Saving Rhino’s With 3D Printing

In 2017 the number of rhino’s poached reached 1,028 in South Africa. This works out at nearly 3 rhinos being killed every day. Rhino horns are still prized in countries such as Vietnam and China for their medical properties. The horn is so prized that by weight the rhino horn is more expensive than gold. A start-up company from Seattle plan to combat the poaching trade by creating a 3d printed rhino horn. The 3d printed version is biologically identical to the real thing.

How will this prevent the poaching trade?

Start-up Pembient is using 3D printed biotechnology to create bio-identical rhino horns, they plan to place them on the black market for around one-tenth of the price of the real thing. Undercutting the poaching trade and forcing buyers and illegal sellers to switch to the 3d printed horn. The horn is so biologically similar to the real thing that buyers won’t be able to tell the difference.

Owner of Pembient Matthew Markus says “We are working towards a bio-identical product by reverse-engineering rhino horn down to the smallest degree. Our goal is that the only way you can tell the difference is that there will be pollutants in the wild horn.” Pembient is starting with rhino horns but has plans to expand into other animal products too. All done by recreating animal products in the lab to combat the illegal poaching trade. In theory, it’s a fantastic idea but will traders accept the ‘fake’ version? Markus says “We surveyed users of rhino horn and found that 45 percent of them would accept using rhino horn made from a lab”.

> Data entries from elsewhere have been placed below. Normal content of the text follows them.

-- ==== Sys2Proof/Laws/RegsHost.lean ====
section
/-!
SUPPORT. Which registers each operation can change (Safety.OnlyRegs): the host interface and the ingest.
-/

namespace Sys2Proof.Machine

open Sys2Proof

set_option Elab.async false
set_option linter.all false

set_option maxRecDepth 4000

theorem markDelivered_only {R : List RegSet} {s₀ : State} (s : State) (h₀ : OnlyRegs R s₀ s) :
    OnlyRegs R s₀ (markDelivered s) := h₀.pass (markDelivered_within (L := [.scales]) s (Within.refl s) (List.Subset.refl _)) (by
      decide)

theorem afterRead_only {R : List RegSet} {s₀ : State} (w : Win) (busy : Bool) (s : State) (h₀ : OnlyRegs R s₀ s)
    (hR : [reg CAP_INT, reg CTL_INT] ⊆ R) : OnlyRegs R s₀ (afterRead w busy s) := by
  unfold afterRead
  try dsimp only
  with_reducible repeat' first
    | assumption
    | apply setLedger_only
    | apply markDelivered_only
    | apply exportDone_only
    | apply OnlyRegs.foldlPoints
    | split

theorem setHost_only {R : List RegSet} {s₀ : State} (f : HostIf → HostIf) (s : State) (h₀ : OnlyRegs R s₀ s) :
    OnlyRegs R s₀ (setHost f s) := h₀.pass (setHost_within (L := [.host]) f s (Within.refl s) (List.Subset.refl _)) (by decide)

theorem heldDiscard_only {R : List RegSet} {s₀ : State} (a : Nat) (r : List Instr) (s : State) (h₀ : OnlyRegs R s₀ s)
    (hR : [reg CTL_INT, reg HST_ERR_OFS, reg HST_INT, reg LDG_INT, regFam LDG_DROP 8] ⊆ R) : OnlyRegs R s₀ (heldDiscard a r s) := by
  unfold heldDiscard
  repeat' first
    | with_reducible assumption
    | exact List.Subset.trans (by decide) hR
    | exact covReg (hR (by decide))
    | (show (_ : Nat) < _; decide)
    | with_reducible apply logEvent_only
    | with_reducible apply setHost_only
    | with_reducible apply wr_only
    | with_reducible apply raise_only

theorem heldDrop_only {R : List RegSet} {s₀ : State} (s : State) (h₀ : OnlyRegs R s₀ s)
    (hR : [reg CTL_INT, reg HST_ERR_OFS, reg HST_INT, reg LDG_INT, regFam LDG_DROP 8] ⊆ R) : OnlyRegs R s₀ (heldDrop s) := by
  unfold heldDrop
  with_reducible repeat' first
    | assumption
    | apply heldDiscard_only
    | apply OnlyRegs.foldlPoints
    | split

theorem ledgerAbort_only {R : List RegSet} {s₀ : State} (s : State) (h₀ : OnlyRegs R s₀ s)
    (hR : [reg LDG_RD_STAT] ⊆ R) : OnlyRegs R s₀ (ledgerAbort s) := by
  unfold ledgerAbort
  repeat' first
    | with_reducible assumption
    | with_reducible apply OnlyRegs.ite
    | exact covReg (hR (by decide))
    | with_reducible apply endWindow_only
    | with_reducible apply dropEngine_only
    | with_reducible apply setLedger_only
    | with_reducible apply wr_only
    | with_reducible apply setWork_only

theorem winAbort_only {R : List RegSet} {s₀ : State} (w : Win) (s : State) (h₀ : OnlyRegs R s₀ s)
    (hR : [reg LDG_RD_STAT] ⊆ R) : OnlyRegs R s₀ (winAbort w s) := by
  unfold winAbort
  with_reducible repeat' first
    | assumption
    | apply recAbort_only
    | apply endWindow_only
    | apply ledgerAbort_only
    | apply OnlyRegs.foldlPoints
    | split

theorem winReset_only {R : List RegSet} {s₀ : State} (w : Win) (s : State) (h₀ : OnlyRegs R s₀ s)
    (hR : [reg LDG_RD_STAT] ⊆ R) : OnlyRegs R s₀ (winReset w s) := by
  unfold winReset
  with_reducible repeat' first
    | assumption
    | apply OnlyRegs.ite
    | apply setWindow_only
    | apply winAbort_only

theorem hostReset_only {R : List RegSet} {s₀ : State} (s : State) (h₀ : OnlyRegs R s₀ s)
    (hR : [reg HST_ERR_OFS, reg HST_INT_EN, reg HST_POISON, reg HST_UNDER, reg LDG_RD_STAT, regFam MSIX_ADDR 16, regFam MSIX_CTRL
      16, regFam MSIX_DATA 16, regFam MSIX_UADDR 16] ⊆ R) : OnlyRegs R s₀ (hostReset s) := by
  unfold hostReset
  repeat' first
    | with_reducible exact OnlyRegs.refl _
    | with_reducible assumption
    | exact List.Subset.trans (by decide) hR
    | (intro _; try dsimp only)
    | exact covReg (hR (by decide))
    | refine covFam (n := 16) (hR (by decide)) (fun i => by simp only [MSIX_ADDR, MSIX_CTRL, MSIX_DATA, MSIX_UADDR]) ?_
    | with_reducible apply setHost_only
    | with_reducible apply wr_only
    | with_reducible apply winReset_only
    | with_reducible apply OnlyRegs.foldlPoints
    | with_reducible apply OnlyRegs.foldl
    | with_reducible apply OnlyRegs.forUpTo

theorem linkBack_only {R : List RegSet} {s₀ : State} (kind : LinkReset) (s : State) (h₀ : OnlyRegs R s₀ s)
    (hR : [reg CTL_INT, reg HST_INT, reg LDG_INT, regFam LDG_DROP 8] ⊆ R) : OnlyRegs R s₀ (linkBack kind s) := by
  unfold linkBack
  repeat' first
    | with_reducible assumption
    | exact List.Subset.trans (by decide) hR
    | exact covReg (hR (by decide))
    | (show (_ : Nat) < _; decide)
    | with_reducible apply logEvent_only
    | with_reducible apply raise_only

theorem sendPending_only {R : List RegSet} {s₀ : State} (s : State) (h₀ : OnlyRegs R s₀ s) :
    OnlyRegs R s₀ (sendPending s) := h₀.pass (sendPending_within (L := [.host, .out]) s (Within.refl s) (List.Subset.refl _)) (by
      decide)

theorem hostLinkReset_only {R : List RegSet} {s₀ : State} (kind : LinkReset) (s : State) (h₀ : OnlyRegs R s₀ s)
    (hR : [reg CTL_INT, reg HST_ERR_OFS, reg HST_INT, reg HST_INT_EN, reg HST_POISON, reg HST_UNDER, reg LDG_INT, reg LDG_RD_STAT,
      regFam LDG_DROP 8, regFam MSIX_ADDR 16, regFam MSIX_CTRL 16, regFam MSIX_DATA 16, regFam MSIX_UADDR 16] ⊆ R) : OnlyRegs R s₀
      (hostLinkReset kind s) := by
  unfold hostLinkReset
  with_reducible repeat' first
    | assumption
    | exact List.Subset.trans (by decide) hR
    | apply OnlyRegs.ite
    | apply hostReset_only
    | apply linkBack_only
    | apply sendPending_only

Is it all good news? Could this have a negative effect on the illegal poaching trade? The founder has stated that “In our model, we don’t want to see a legal trade in wild rhino horn. We simply want to establish a bio-fabricated horn market. Biofabricated horn will be priced significantly lower than wild rhino horn even though it will be indistinguishable from it. What we hope is that traders will sell bio-fabricated horn as bio-fabricated horn,” said Markus.

Illegal wildlife trade is the fourth largest after drugs, arms and human trafficking worth a massive $20 billion (£14.3 billion) on the black market. Pembient is confident they can have bio-identical products ready for the market in two years.

Let us know what you think of the bio-lab created rhino horns, is it fuelling a market that shouldn’t exist or could it help save the poached rhino population? We think that anything which can help reduce the number of rhino deaths is a brilliant thing to be developing and it’s great to see the technology of 3D printing used to benefit the wildlife.